The Epstein-Barr virus protein, latent membrane protein 2A, co-opts tyrosine kinases used by the T cell receptor.

Ingham RJ, Raaijmakers J, Lim CS, Mbamalu G, Gish G, Chen F, Matskova L, Ernberg I, Winberg G, Pawson T

J Biol Chem. 2005 Oct 7;280(40):34133-42.

PMID: 16087662


 Epstein-Barr virus (EBV) is the causative agent of infectious mononucleosis and is associated with several human malignancies. The EBV protein latent membrane protein 2A (LMP2A) promotes viral latency in memory B cells by interfering with B cell receptor signaling and provides a survival signal for mature B cells that have lost expression of surface immunoglobulin. The latter function has suggested that LMP2A may enhance the survival of EBV-positive tumors. EBV is associated with several T cell malignancies and, since LMP2A has been detected in several of these disorders, we examined the ability of LMP2A to transmit signals and interfere with T cell receptor signaling in T cells. We show that LMP2A is tyrosine-phosphorylated in Jurkat TAg T cells, which requires expression of the Src family tyrosine kinases, Lck and Fyn. Lck and Fyn are recruited to the tyrosine-phosphorylated Tyr112 site in LMP2A, whereas phosphorylation of an ITAM motif in LMP2A creates a binding site for the ZAP-70/Syk tyrosine kinases. LMP2A also associates through its two PPPPY motifs with AIP4, a NEDD4 family E3 ubiquitin ligase; this interaction results in ubiquitylation of LMP2A and serves to regulate the stability of LMP2A and LMP2A-kinase complexes.

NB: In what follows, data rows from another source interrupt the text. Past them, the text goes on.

-- ==== Sys2Proof/Proofs/Works.lean ====
section
/-! PROOFS. The works of the cycle's events keep CycleSound, the timers' bounds and ChargeSound. -/

namespace Sys2Proof.Machine

/-! ### What an event's work keeps -/

/-- The configured base charge is 1 or 2 cartridges (11 R184). -/
def BaseInRange (s : State) : Prop := 1 ≤ s.cfg.baseCartridges ∧ s.cfg.baseCartridges ≤ 2

theorem ConfigSound.baseInRange {s : State} (h : ConfigSound s) : BaseInRange s := by
  cases hc : s.host.config with
  | none => simp [BaseInRange, State.cfg, hc, defaultConfiguration]
  | some c =>
    have hr := (h.inRange c hc).1
    simp only [Configuration.inRange, within, Bool.and_eq_true, decide_eq_true_eq] at hr
    simp only [BaseInRange, State.cfg, hc, Option.getD_some]
    omega

theorem BaseInRange.congr {s t : State} (h : BaseInRange s) (hc : t.host.config = s.host.config) : BaseInRange t := by
  simpa only [BaseInRange, State.cfg, hc] using h

/-- The work of an event leads from `s`, in which CycleSound holds, to `w`, before the event settles: what it keeps of the
three invariants. -/
structure WorkKeeps (s w : State) : Prop where
  cycle : CycleSound w
  timers : TimersBounded s → TimersBounded w
  charge : BaseInRange s → ChargeSound s → ChargeSound w
  base : BaseInRange s → BaseInRange w

/-- A whole event leads from `s`, in which CycleSound holds, to `t`. -/
structure EventKeeps (s t : State) : Prop where
  cycle : CycleSound t
  timers : TimersSound s → TimersSound t
  charge : BaseInRange s → ChargeSound s → ChargeSound t
  base : BaseInRange s → BaseInRange t

theorem WorkKeeps.trans {s t u : State} (h : WorkKeeps s t) (k : WorkKeeps t u) : WorkKeeps s u :=
  ⟨k.cycle, fun hs => k.timers (h.timers hs), fun hb hs => k.charge (h.base hb) (h.charge hb hs),
    fun hb => k.base (h.base hb)⟩

theorem EventKeeps.trans {s t u : State} (h : EventKeeps s t) (k : EventKeeps t u) : EventKeeps s u :=
  ⟨k.cycle, fun hs => k.timers (h.timers hs), fun hb hs => k.charge (h.base hb) (h.charge hb hs),
    fun hb => k.base (h.base hb)⟩

theorem WorkKeeps.refl {s : State} (h : CycleSound s) : WorkKeeps s s := ⟨h, id, fun _ => id, id⟩

theorem EventKeeps.refl {s : State} (h : CycleSound s) : EventKeeps s s := ⟨h, id, fun _ => id, id⟩

/-- A run of events keeps what each of them keeps. -/
theorem EventKeeps.foldl {α : Type} {f : State → α → State} (hf : ∀ s a, CycleSound s → EventKeeps s (f s a)) (l : List α) :
    ∀ {s}, CycleSound s → EventKeeps s (l.foldl f s) := by
  induction l with
  | nil => exact EventKeeps.refl
  | cons a l ih => exact fun h => (hf _ a h).trans (ih (hf _ a h).cycle)

theorem WorkKeeps.ite {s t u : State} {c : Prop} [Decidable c] (h : WorkKeeps s t) (k : WorkKeeps s u) :
    WorkKeeps s (if c then t else u) := by split_ifs <;> assumption
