theorem muteStation_work (cause : MuteCause) {s : State} (h : CycleSound s) : WorkKeeps s (muteStation cause s) := by
  unfold muteStation
  split_ifs
  · exact .refl h
  · have hu : Untouched s (queueFault .duplicate (s.onLink fun l =>
        { l with tx := none, slot := none, queue := [], queueOnLine := false, mute := some cause })) :=
      (onLink_untouched s _).trans (queueFault_untouched _ _)
    exact (hu.work h).trans (muteCycle_work (hu.work h).cycle)

theorem routeFrame_keeps (f : LinkFrame) {s : State} (h : CycleSound s) : EventKeeps s (routeFrame f s) := by
  have hmute := (muteStation_work .heard h).event s
  refine .ite (fun _ => ?_) fun _ => .ite (fun _ => ?_) fun _ => .refl h
  · split
    · exact .refl h
    · exact .ite (fun _ => hmute) fun _ => ((onFlow_untouched s _).work h).event s
  · split
    · exact .refl h
    · exact .ite (fun _ => hmute) fun _ => ((insertNotice_untouched _ s).work h).event s

theorem endFrame_keeps {s : State} (h : CycleSound s) : EventKeeps s (endFrame s) := by
  have hu := (onLink_untouched s fun l => l.endReceived (crcGood (frameRead s.link.assembly))).event h
  refine .ite (fun _ => .ite (fun _ => hu.trans ?_) fun _ => hu) fun _ => .refl h
  exact .ite (fun _ => .refl hu.cycle) fun _ => routeFrame_keeps _ hu.cycle

theorem overridden_keeps (f : LinkFrame) (bit : Nat) {s : State} (h : CycleSound s) : EventKeeps s (overridden f bit s) := by
  have hu := onLink_untouched s fun l => l.follow f bit
  unfold overridden
  dsimp only
  split_ifs
  · exact hu.event h
  · have hw := ((hu.work h).trans (muteStation_work .overridden (hu.work h).cycle)).event s
    exact hw.trans (endFrame_keeps hw.cycle)

theorem startFrame_untouched (s : State) : Untouched s (startFrame s) := onLink_untouched s _

theorem beginBit_untouched (s : State) : Untouched s (beginBit s) := by
  unfold beginBit
  split_ifs
  · exact startFrame_untouched s
  · exact .refl s

theorem readBack_keeps (f : LinkFrame) (bit : Bool) {s : State} (h : CycleSound s) : EventKeeps s (readBack f bit s) := by
  unfold readBack
  dsimp only
  split_ifs
  · exact (onLink_untouched s _).event h
  · exact (onLink_untouched s _).event h
  · exact (onLink_untouched s _).event h
  · exact overridden_keeps f _ h

theorem readLine_keeps (bit : Bool) {s : State} (h : CycleSound s) : EventKeeps s (readLine s bit) := by
  unfold readLine
  split
  · exact .refl h
  · exact (onLink_untouched s _).event h
  · exact (onLink_untouched s _).event h
  · split
    · have hu := (onLink_untouched s fun l => { l with assembly := l.assembly ++ [bit] }).event h
      exact hu.trans (endFrame_keeps hu.cycle)
    · exact readBack_keeps _ bit h

theorem takeBit_keeps (s : State) (bit : Bool) (h : CycleSound s) : EventKeeps s (takeBit s bit) :=
  let hb := (beginBit_untouched s).event h
  hb.trans (readLine_keeps bit hb.cycle)

/-! ### The starting events -/

/-- A part in which no block holds a hole is sound. -/
theorem startingSound {t : State} (hc : t.cycle.state = .unconfigured ∧ t.cycle.remembered = none ∧ t.cycle.cause = none
      ∧ t.cycle.abortPending = false ∧ t.cycle.collarTimer = .disarmed ∧ t.cycle.retractTimer = .disarmed)
    (ha : t.assembler = State.reset.assembler) (hn : t.anchor = State.reset.anchor) (hr : t.resin = State.reset.resin)
    (ht : t.torque = State.reset.torque) (s : State) (hcfg : t.host.config = none) : EventKeeps s t := by
  obtain ⟨h1, h2, h3, h4, h5, h6⟩ := hc
  exact
    { cycle :=
        { remembered := by rw [h1, h2]; rfl
          cause := by rw [h1, h3]; rfl
          canopy := by simp [h1, CycleState.isActive]
          sampleLink := by simp [linkServes, h1]
          onHold := fun _ => h1
          stroke := by simp [hr, State.reset]
          pushed := by simp [hr, State.reset]
          gap := by simp [hr, State.reset]
          abortPending := by simp [h4]
          torqueNear := by simp [ht, State.reset] }
      timers := fun _ => ⟨by rw [h5]; rfl, by rw [h6]; rfl, by rw [ha]; rfl, by rw [hr]; rfl, by rw [ht]; rfl⟩
      charge := fun _ _ => AnchorSound.chargeSound (by rw [hn]; exact ⟨by simp [State.reset], by simp [State.reset]⟩)
        (fun q => by simp [inPhase, h1]) (by simp [h1])
      base := fun _ => by simp [BaseInRange, State.cfg, hcfg, defaultConfiguration] }

end Sys2Proof.Machine
end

Furthermore, stable expression of LMP2A in Jurkat T cells down-regulated T cell receptor levels and attenuated T cell receptor signaling. Thus, through recruiting tyrosine kinases involved in T cell receptor activation, LMP2A may provide a survival signal for EBV-positive T cell tumors, whereas LMP2A-associated NEDD4 E3 ligases probably titer the strength of this signal.